**Exercise goal:** Go to the line in the entries below that holds "obtain ⟨fs, hsent, hheads⟩ := hwhole.sent" and repeat exactly from there through the line that holds "Obligations.BindMayGoRoundForever := by", inclusive.

**Supplied records:**
=== Section Start ===
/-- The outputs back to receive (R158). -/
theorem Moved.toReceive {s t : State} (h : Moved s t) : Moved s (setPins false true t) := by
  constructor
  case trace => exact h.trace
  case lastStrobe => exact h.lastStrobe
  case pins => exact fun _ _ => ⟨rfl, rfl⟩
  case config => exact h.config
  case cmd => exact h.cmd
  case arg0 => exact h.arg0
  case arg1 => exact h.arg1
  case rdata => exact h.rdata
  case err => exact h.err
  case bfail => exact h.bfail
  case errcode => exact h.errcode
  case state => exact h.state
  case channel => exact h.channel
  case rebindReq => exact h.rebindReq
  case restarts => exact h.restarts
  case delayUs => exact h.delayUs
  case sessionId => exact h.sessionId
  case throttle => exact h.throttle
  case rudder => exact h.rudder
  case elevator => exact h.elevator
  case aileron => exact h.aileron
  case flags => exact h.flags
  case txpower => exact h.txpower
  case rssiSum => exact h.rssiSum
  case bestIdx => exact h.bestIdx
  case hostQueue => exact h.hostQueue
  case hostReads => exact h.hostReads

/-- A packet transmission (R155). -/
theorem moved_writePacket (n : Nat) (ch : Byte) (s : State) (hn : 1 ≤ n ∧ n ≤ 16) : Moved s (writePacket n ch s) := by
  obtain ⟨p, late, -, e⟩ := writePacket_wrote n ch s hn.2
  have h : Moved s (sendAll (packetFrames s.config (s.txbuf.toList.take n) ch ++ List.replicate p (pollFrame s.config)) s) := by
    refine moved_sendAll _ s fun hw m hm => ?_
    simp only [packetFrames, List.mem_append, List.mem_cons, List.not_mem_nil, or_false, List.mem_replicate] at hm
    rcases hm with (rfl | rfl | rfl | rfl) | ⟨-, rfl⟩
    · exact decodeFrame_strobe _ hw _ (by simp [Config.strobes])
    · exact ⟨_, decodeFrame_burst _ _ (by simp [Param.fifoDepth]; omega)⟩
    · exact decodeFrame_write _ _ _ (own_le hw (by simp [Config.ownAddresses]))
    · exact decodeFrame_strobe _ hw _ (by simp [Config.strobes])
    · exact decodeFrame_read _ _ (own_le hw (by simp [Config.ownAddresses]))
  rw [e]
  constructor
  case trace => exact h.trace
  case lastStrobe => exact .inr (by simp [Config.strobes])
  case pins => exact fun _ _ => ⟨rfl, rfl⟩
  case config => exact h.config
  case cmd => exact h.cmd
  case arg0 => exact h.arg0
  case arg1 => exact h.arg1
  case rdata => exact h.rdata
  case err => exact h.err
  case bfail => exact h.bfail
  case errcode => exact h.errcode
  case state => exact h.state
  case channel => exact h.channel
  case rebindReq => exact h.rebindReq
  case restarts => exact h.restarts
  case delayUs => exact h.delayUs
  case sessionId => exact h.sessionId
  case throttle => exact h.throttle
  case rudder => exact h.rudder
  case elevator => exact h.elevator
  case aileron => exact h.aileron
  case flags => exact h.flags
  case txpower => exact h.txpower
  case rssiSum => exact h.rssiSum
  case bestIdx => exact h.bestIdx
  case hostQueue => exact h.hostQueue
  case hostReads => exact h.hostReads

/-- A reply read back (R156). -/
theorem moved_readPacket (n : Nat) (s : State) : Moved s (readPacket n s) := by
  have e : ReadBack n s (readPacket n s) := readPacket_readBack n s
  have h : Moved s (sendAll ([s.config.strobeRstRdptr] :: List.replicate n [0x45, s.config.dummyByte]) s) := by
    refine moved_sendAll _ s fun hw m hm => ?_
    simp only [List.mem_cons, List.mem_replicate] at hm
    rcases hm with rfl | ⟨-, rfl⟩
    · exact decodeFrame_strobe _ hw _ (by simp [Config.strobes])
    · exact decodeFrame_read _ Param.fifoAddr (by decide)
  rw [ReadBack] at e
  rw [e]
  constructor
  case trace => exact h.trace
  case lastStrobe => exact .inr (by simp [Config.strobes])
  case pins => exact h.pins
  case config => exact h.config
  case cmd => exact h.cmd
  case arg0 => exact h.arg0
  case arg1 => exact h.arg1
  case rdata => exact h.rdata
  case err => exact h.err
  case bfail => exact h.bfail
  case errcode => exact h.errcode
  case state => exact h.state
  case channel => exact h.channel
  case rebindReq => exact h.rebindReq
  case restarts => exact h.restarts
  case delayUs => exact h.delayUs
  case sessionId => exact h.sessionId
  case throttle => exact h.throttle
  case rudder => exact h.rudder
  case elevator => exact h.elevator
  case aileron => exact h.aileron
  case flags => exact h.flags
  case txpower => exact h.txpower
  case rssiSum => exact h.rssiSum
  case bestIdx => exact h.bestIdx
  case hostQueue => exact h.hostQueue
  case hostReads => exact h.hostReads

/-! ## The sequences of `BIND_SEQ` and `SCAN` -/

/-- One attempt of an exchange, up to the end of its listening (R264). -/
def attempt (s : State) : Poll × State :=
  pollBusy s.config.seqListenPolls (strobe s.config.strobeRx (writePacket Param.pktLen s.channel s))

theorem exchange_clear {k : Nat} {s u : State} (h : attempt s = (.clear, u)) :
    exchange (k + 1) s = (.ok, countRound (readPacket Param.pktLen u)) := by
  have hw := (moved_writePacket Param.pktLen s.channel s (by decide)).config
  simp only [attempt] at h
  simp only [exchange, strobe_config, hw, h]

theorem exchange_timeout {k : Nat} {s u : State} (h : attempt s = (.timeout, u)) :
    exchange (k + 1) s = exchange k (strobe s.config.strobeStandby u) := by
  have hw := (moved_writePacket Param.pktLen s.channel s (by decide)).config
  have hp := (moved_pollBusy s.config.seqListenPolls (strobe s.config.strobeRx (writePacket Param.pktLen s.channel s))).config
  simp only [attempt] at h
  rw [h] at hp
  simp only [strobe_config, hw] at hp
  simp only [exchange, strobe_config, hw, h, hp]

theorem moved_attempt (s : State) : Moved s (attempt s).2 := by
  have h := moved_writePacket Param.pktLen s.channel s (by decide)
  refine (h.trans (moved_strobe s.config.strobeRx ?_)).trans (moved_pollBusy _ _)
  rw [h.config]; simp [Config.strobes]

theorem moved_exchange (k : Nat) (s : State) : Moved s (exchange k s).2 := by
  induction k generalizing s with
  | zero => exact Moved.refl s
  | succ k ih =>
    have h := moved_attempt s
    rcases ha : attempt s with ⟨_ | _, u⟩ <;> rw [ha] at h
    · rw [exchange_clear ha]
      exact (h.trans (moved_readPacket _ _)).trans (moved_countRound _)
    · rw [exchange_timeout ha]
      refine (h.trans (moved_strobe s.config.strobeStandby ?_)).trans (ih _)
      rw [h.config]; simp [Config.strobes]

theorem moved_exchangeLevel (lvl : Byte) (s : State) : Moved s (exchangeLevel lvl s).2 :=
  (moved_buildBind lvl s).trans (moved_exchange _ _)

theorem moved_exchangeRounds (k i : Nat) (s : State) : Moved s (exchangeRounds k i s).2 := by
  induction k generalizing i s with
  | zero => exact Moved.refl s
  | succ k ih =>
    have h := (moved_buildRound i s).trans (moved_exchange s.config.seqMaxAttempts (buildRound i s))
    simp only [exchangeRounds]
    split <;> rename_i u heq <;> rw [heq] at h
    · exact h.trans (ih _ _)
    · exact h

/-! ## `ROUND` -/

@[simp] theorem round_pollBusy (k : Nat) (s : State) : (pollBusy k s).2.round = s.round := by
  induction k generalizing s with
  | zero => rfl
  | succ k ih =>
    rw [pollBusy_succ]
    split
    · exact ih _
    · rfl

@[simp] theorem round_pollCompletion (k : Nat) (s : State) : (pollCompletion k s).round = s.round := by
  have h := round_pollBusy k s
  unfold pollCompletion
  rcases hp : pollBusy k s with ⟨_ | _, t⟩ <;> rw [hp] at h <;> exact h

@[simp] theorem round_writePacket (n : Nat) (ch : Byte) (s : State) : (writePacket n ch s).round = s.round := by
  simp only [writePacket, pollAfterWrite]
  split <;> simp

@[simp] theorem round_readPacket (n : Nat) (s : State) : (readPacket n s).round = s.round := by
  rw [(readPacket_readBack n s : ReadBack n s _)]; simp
=== Section End ===
=== Section Start ===
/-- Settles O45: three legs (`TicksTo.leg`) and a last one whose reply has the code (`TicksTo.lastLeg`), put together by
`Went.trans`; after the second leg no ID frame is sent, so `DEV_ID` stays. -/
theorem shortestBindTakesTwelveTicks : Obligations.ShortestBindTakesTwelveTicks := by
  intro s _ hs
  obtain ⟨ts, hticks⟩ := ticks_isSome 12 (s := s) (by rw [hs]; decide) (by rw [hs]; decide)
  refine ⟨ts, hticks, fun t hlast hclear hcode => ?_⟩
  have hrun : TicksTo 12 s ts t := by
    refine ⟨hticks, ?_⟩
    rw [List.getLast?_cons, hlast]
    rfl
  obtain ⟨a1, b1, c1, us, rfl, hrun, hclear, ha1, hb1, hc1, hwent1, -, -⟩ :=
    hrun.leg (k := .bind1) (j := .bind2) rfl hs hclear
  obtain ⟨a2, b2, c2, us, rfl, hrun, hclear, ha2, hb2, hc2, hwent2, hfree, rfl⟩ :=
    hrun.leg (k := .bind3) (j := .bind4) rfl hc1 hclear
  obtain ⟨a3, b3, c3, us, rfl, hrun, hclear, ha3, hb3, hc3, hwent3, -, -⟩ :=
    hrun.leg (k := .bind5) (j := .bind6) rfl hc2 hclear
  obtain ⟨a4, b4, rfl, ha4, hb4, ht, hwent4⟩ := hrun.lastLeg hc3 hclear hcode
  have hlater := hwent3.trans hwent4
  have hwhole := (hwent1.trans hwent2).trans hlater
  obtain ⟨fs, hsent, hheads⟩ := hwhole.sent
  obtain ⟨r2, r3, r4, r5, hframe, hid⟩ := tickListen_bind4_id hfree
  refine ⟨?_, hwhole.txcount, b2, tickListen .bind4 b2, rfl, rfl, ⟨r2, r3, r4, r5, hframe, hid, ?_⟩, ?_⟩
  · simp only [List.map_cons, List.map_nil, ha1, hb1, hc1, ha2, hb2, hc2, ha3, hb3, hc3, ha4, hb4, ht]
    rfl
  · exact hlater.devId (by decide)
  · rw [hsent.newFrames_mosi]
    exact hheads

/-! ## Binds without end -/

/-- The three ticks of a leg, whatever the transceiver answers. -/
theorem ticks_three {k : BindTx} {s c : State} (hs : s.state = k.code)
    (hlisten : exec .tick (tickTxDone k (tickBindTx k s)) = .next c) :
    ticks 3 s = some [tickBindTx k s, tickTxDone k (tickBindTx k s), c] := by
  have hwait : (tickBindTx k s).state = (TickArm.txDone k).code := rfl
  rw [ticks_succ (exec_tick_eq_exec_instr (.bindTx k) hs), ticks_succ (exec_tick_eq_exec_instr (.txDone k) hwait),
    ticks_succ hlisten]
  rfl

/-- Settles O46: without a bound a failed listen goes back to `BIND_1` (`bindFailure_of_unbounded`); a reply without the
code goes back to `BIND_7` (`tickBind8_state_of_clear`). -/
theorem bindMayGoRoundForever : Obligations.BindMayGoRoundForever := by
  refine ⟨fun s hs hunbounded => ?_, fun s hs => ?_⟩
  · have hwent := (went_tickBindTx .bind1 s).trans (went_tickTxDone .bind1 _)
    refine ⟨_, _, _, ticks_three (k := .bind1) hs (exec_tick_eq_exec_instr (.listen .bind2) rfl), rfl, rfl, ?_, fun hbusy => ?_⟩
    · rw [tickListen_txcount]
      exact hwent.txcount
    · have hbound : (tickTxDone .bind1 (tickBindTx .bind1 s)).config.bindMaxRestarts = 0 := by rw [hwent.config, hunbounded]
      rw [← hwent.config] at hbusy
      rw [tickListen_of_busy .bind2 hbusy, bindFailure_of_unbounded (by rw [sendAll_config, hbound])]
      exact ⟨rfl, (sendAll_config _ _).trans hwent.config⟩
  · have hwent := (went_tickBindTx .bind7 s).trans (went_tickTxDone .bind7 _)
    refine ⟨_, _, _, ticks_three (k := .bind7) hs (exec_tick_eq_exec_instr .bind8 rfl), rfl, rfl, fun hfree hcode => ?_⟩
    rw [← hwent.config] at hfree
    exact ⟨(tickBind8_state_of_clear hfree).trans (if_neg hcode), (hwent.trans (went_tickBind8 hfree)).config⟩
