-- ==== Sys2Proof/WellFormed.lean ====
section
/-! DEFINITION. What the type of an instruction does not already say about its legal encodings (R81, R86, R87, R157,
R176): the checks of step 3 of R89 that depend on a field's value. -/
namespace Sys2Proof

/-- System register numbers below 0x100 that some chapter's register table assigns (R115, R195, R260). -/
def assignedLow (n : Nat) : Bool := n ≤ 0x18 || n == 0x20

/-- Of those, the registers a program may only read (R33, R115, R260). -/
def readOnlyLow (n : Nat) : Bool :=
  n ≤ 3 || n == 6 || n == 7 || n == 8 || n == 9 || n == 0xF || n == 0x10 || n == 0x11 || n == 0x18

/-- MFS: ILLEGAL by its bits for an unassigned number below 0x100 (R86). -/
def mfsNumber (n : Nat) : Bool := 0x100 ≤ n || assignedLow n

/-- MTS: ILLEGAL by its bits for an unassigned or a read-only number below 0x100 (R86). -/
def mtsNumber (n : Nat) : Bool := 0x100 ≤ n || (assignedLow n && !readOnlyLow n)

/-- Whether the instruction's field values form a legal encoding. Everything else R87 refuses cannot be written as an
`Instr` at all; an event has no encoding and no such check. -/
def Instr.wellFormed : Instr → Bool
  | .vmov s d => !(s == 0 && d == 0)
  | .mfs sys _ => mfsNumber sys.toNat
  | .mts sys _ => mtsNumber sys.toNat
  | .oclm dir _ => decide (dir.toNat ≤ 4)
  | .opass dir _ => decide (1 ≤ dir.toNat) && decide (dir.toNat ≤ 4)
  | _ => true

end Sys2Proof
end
=== Section End ===
=== Section Start ===
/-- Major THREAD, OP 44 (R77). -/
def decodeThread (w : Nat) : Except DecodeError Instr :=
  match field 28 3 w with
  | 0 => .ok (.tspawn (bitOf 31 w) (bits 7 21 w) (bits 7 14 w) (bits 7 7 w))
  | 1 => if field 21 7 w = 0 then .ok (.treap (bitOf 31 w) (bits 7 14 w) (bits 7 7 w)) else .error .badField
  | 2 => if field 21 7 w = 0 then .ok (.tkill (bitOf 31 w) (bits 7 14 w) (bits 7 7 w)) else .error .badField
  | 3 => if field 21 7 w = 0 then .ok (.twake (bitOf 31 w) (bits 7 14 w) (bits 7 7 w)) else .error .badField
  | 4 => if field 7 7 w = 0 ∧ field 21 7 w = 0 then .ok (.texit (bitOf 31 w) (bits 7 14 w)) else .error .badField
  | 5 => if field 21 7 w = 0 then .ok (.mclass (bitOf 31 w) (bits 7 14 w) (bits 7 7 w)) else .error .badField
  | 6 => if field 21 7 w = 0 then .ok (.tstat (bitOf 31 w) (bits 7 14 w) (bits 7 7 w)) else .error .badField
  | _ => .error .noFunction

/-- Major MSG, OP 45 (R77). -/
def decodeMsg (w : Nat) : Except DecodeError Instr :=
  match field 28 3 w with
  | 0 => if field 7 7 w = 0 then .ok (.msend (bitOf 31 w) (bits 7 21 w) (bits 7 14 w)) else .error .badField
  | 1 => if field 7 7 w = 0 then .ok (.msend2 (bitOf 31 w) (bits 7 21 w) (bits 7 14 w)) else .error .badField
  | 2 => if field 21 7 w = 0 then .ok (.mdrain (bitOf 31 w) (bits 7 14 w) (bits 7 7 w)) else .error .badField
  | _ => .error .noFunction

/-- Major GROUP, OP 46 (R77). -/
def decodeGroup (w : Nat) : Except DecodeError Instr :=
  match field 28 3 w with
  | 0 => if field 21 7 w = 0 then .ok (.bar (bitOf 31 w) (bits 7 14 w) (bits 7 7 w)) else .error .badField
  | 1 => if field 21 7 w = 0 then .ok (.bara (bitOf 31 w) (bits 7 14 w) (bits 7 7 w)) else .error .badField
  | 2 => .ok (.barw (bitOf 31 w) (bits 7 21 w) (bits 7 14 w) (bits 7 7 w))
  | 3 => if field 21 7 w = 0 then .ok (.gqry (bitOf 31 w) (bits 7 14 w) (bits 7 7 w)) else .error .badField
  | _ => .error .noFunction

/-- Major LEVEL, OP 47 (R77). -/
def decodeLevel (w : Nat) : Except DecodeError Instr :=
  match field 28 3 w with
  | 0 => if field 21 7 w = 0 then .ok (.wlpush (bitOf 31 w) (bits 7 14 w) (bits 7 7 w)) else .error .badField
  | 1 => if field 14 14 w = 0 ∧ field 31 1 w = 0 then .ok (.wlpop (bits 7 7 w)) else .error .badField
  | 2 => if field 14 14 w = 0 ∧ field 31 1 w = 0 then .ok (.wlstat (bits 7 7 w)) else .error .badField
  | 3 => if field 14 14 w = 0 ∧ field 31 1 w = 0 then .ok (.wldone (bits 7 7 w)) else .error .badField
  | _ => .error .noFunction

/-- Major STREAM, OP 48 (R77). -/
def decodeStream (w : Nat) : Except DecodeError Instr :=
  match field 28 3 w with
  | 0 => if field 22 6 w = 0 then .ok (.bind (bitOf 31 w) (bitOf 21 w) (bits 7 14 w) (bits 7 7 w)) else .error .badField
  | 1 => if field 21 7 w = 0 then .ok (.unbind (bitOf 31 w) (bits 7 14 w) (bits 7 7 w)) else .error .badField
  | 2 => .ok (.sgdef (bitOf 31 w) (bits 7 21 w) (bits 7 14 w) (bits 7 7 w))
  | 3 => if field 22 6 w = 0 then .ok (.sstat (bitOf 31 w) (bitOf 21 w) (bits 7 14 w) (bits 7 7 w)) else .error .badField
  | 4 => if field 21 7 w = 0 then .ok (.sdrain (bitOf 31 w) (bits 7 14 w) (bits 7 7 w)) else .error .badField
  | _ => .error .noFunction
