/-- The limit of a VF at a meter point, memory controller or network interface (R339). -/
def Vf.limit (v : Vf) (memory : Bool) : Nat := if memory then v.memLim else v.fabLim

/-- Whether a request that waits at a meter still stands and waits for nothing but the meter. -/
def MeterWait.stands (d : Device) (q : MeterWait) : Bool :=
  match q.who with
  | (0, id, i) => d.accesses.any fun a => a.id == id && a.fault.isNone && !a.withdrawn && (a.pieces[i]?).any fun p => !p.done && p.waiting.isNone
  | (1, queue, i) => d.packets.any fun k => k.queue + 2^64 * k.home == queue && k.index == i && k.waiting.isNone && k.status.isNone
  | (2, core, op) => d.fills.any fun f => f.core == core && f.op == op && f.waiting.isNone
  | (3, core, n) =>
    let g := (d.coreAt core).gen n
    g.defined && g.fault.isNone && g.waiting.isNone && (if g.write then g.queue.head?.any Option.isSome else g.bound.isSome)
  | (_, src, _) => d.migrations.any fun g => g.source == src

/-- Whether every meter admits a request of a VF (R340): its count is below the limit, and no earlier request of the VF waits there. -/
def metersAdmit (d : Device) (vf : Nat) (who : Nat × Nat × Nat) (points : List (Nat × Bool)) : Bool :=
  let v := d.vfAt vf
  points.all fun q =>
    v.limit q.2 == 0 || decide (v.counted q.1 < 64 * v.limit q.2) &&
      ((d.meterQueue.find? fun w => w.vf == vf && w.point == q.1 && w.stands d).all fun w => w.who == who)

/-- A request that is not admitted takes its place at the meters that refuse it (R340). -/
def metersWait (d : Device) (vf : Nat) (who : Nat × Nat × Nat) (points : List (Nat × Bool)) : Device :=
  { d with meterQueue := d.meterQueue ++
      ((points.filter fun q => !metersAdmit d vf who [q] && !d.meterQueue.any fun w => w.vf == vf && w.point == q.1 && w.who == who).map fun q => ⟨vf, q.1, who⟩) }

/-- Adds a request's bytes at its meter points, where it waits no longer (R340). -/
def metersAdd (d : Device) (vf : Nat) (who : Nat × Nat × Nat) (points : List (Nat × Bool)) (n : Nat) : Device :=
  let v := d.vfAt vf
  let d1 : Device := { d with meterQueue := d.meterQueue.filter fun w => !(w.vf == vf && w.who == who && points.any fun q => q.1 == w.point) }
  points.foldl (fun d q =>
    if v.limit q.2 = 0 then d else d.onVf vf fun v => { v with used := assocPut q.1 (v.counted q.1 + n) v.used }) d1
=== Section End ===
**Written reply:**
  obtain ⟨fs, hsent, hheads⟩ := hwhole.sent
  obtain ⟨r2, r3, r4, r5, hframe, hid⟩ := tickListen_bind4_id hfree
  refine ⟨?_, hwhole.txcount, b2, tickListen .bind4 b2, rfl, rfl, ⟨r2, r3, r4, r5, hframe, hid, ?_⟩, ?_⟩
  · simp only [List.map_cons, List.map_nil, ha1, hb1, hc1, ha2, hb2, hc2, ha3, hb3, hc3, ha4, hb4, ht]
    rfl
  · exact hlater.devId (by decide)
  · rw [hsent.newFrames_mosi]
    exact hheads

/-! ## Binds without end -/

/-- The three ticks of a leg, whatever the transceiver answers. -/
theorem ticks_three {k : BindTx} {s c : State} (hs : s.state = k.code)
    (hlisten : exec .tick (tickTxDone k (tickBindTx k s)) = .next c) :
    ticks 3 s = some [tickBindTx k s, tickTxDone k (tickBindTx k s), c] := by
  have hwait : (tickBindTx k s).state = (TickArm.txDone k).code := rfl
  rw [ticks_succ (exec_tick_eq_exec_instr (.bindTx k) hs), ticks_succ (exec_tick_eq_exec_instr (.txDone k) hwait),
    ticks_succ hlisten]
  rfl

/-- Settles O46: without a bound a failed listen goes back to `BIND_1` (`bindFailure_of_unbounded`); a reply without the
code goes back to `BIND_7` (`tickBind8_state_of_clear`). -/
theorem bindMayGoRoundForever : Obligations.BindMayGoRoundForever := by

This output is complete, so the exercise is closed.